Chronic widespread pain can be the consequence of central sensitization. Central sensitization is known as an increased central neuronal responsiveness and causes hyperalgesia, allodynia, and referred pain and hyperalgesia across multiple spinal segments, leading to chronic widespread pain. Possible triggers for sensitization of the spinal cord have extensively been discussed, such as wind-up or temporal summation, dysregulated descending inhibitory pathways, and upregulated facilitatory modulation. Wind-up or temporal summation is the result of repetitive noxious stimuli, leading to an increase in electrical discharges in the dorsal horn. Inhibitory modulation can be impaired by abnormalities in the central nervous system and the facilitatory pain pathways can be stimulated by certain behavioral and cognitive factors.

This theoretical background can be applied to FM. In FM, studies already provided evidence for central sensitization as the cause of chronic pain. Temporal summation was found to be more facilitated, and the inhibitory pain modulation seemed impaired in FM patients. These findings can explain the chronic spontaneous pain in FM. Furthermore, some central abnormalities could be examined/objectified in FM: 1) hyperexcitability of the spinal cord, 2) decreased perfusion of pain-related brain structures, and 3) high levels of substance P in CSF. In addition, FM patients often present with pain hypervigilance, maladaptive coping strategies, and catastrophic thoughts, leading to cognitive central sensitization.
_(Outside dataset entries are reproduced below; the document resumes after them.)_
/-- The 5×5 image has the one interior pixel (2, 2); its border starts beside it. -/
theorem witness_BlurCompletesWithTheConvolution :
    (issued .blur blurSource).mem.wf ∧ TransformOk (issued .blur blurSource) ∧
    (issued .blur blurSource).imgW = 5 ∧ (issued .blur blurSource).imgH = 5 := by decide

/-- A state that runs on what the rotation of `s` left in `t`, writing to `db`. -/
def chainOn (s t : State) (i : Instr) (db : Nat) : State :=
  issued i { t with regs := { t.regs with
    srcBase := s.lat.dstBase, dstBase := u32 db, width := t.regs.outWidth, height := t.regs.outHeight } }

/-- The rotation `i` of section 5's source, then `j` on its output. -/
def turned (i j : Instr) : State := chainOn (running i) (after (exec i (running i))) j 0x300

theorem witness_RotationLawsHold_inverse :
    ((running .rotcw).mem.wf ∧ TransformOk (running .rotcw) ∧
      ChainedOn (running .rotcw) (after (exec .rotcw (running .rotcw))) (turned .rotcw .rotccw) ∧
      TransformOk (turned .rotcw .rotccw)) ∧
    ((running .rotccw).mem.wf ∧ TransformOk (running .rotccw) ∧
      ChainedOn (running .rotccw) (after (exec .rotccw (running .rotccw))) (turned .rotccw .rotcw) ∧
      TransformOk (turned .rotccw .rotcw)) := by decide

/-- ROTCW twice, and the third and fourth turn. -/
theorem witness_RotationLawsHold_turns :
    let s := running .rotcw
    let t := after (exec .rotcw s)
    let u := turned .rotcw .rotcw
    let v := after (exec .rotcw u)
    let u' := chainOn u v .rotcw 0x400
    let t' := after (exec .rotcw u')
    let u'' := chainOn u' t' .rotcw 0x500
    ChainedOn s t u ∧ TransformOk u ∧ ChainedOn u v u' ∧ TransformOk u' ∧ ChainedOn u' t' u'' ∧ TransformOk u'' := by
  decide

theorem witness_RotationMapsAreBijections :
    (1 : Nat) ≤ 1 ∧ (1 : Nat) ≤ 3 ∧ (0 : Nat) < 1 ∧ (2 : Nat) < 3 ∧ (2 : Nat) < 1 * 3 := by decide

/-- A uniform window, at the first interior pixel. -/
theorem witness_GaussStaysWithinItsWindow :
    (2 : Nat) ≤ 2 ∧ ∀ i < 5, ∀ j < 5, 37 ≤ ((fun _ _ => 37#8 : Nat → Nat → Byte) (2 + i - 2) (2 + j - 2)).toNat ∧
      ((fun _ _ => 37#8 : Nat → Nat → Byte) (2 + i - 2) (2 + j - 2)).toNat ≤ 37 := by decide

/-- A 5×5 image (border only around (2, 2)) and a 3×2 one, which has no interior. -/
theorem witness_BlurKeepsBorderAndSmallImages :
    (∃ t, exec .blur (issued .blur blurSource) = .next t) ∧ TransformOk (issued .blur blurSource) ∧
    (∃ t, exec .blur (running .blur) = .next t) ∧ TransformOk (running .blur) ∧ (running .blur).imgW < 5 :=
  ⟨⟨_, rfl⟩, by decide, ⟨_, rfl⟩, by decide, by decide⟩

theorem witness_RowStrideLaw : (1 : Nat) ≤ 1 := by decide

theorem witness_PartitionGivesEveryRowOnce : (2 : Nat) < 3 ∧ (1 : Nat) ≤ 1 := by decide

/-! ### Reset, latches, invariant -/

/-- Reset while idle and while running. -/
theorem witness_ResetInputRestoresRegisters :
    (({ rotSource with sched := [.reset] } : State).turn = .reset ∧ rotSource.regs.status.busy = false) ∧
    ({ running .rotcw with sched := [.reset] } : State).turn = .reset := by decide

/-- RG-10 (a command that would succeed), and one that would fail. -/
theorem witness_ResetWhileRunningTouchesOnlyTheDestination :
    (∃ t, ({ running .rotcw with sched := [.reset] } : State).mem.wf ∧
      ({ running .rotcw with sched := [.reset] } : State).turn = .reset ∧
      (running .rotcw).regs.status.busy = true ∧ step { running .rotcw with sched := [.reset] } = .next t) ∧
    (∃ ws out, decode (running .rotcw).lat.cmd = .instr .rotcw ∧
      runInstr .rotcw { running .rotcw with sched := [.reset] } = .ok ws out) ∧
    runCommand { running .encode with sched := [.reset] } = .err .fileOpen 1#32 :=
  ⟨⟨_, by decide, by decide, by decide, rfl⟩, ⟨_, _, by decide, rfl⟩, by decide⟩

/-- A step that writes the latches (an acceptance) and one that leaves them. -/
theorem witness_LatchesAreNotReadBeforeAcceptance :
    ∃ t t', rotSource.regs.status.busy = false ∧
      step (hostDoes rotSource (opWR Config.reference .cmd (.lit 3#32))) = .next t ∧
      step (hostDoes rotSource (opMW 0x300 [1#8])) = .next t' :=
  ⟨_, _, by decide, rfl, rfl⟩

/-- The invariant before a PERFORM, before a host write and before reset. -/
theorem witness_StepKeepsTheInvariant :
    (∃ t, (running .rotcw).Inv ∧ step (running .rotcw) = .next t) ∧
    (∃ t, (hostDoes rotSource (opMW 0xFFFF [1#8])).Inv ∧ step (hostDoes rotSource (opMW 0xFFFF [1#8])) = .next t) ∧
    (∃ t, ({ running .blur with sched := [.reset] } : State).Inv ∧
      step { running .blur with sched := [.reset] } = .next t) :=
  ⟨⟨_, by decide, rfl⟩, ⟨_, by decide, rfl⟩, ⟨_, by decide, rfl⟩⟩

theorem witness_PowerUpHasTheInvariant :
    Config.reference.ok ∧ Memory.wf [(0xFFFF, 1#8)] ∧ Memory.below [(0xFFFF, 1#8)] Config.reference.memBytes := by decide

end Sys2Proof.Tests
end

section
/-! PROOFS. The statements about the machine's invariant, the memory functions of R10, and the order of a command's
writes. -/

namespace Sys2Proof.Machine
Based on the knowledge on central sensitization, on FM and on CFS, it is suggested that chronic widespread pain in CFS is the consequence of central sensitization. There are arguments and probable mechanisms that could explain this phenomenon in CFS. Also, in other chronic pain populations, central sensitization may play a key role. In fact, there are many similarities between CFS patients and other chronic pain populations such as patients with chronic low-back pain, whiplash, FM, etc. The psychosocial factors, for example, have been proved to contribute to pain perception in these different pain populations. But the specific nature of CFS such as the immunological abnormalities, elevated NO amounts, preceding infections etc., invites further research, in particular, on the possible contributory role of these abnormalities to pain processing in CFS.
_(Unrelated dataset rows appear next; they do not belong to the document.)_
-- ==== Sys2Proof/Word.lean ====
section
/-!
DEFINITION. Word.lean: the smallest units of the machine. The device stores bytes; a table or a field of a register
is held as the natural number its bits spell (little-endian, R12, R13), and the field helpers stand in Machine/Bits.lean.
-/
namespace Sys2Proof

/-- One byte of device memory (R328). -/
abbrev Byte := BitVec 8

end Sys2Proof
end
In FM, many researches have been conducted to prove the theory of central sensitization. In CFS, however, it sticks to “supposing.” To give a scientific basis to the theory, the protocols applied in FM investigations could be used for patients with CFS. It would, for example, be interesting to test the efficacy of temporal summation in CFS. The inhibitory control of pain could be another point of interest. The influence of exercise on pain tolerance has already been studied in CFS [88], however, on a relatively small sample. On the contrary, spatial summation has, to our knowledge, never been investigated in CFS. Furthermore, the role of depression, hypervigilance, kinesiophobia, catastrophising, etc. on chronic pain in CFS requires further research. To obtain more direct and objective information on central sensitization, the protocol described by Banic et al. [57] could be used to test the sensitivity of the central nervous system. Clearly, there are many possible research areas to test the hypothesis, but there is still a long way to go to elucidate the nature of the chronic pain in CFS.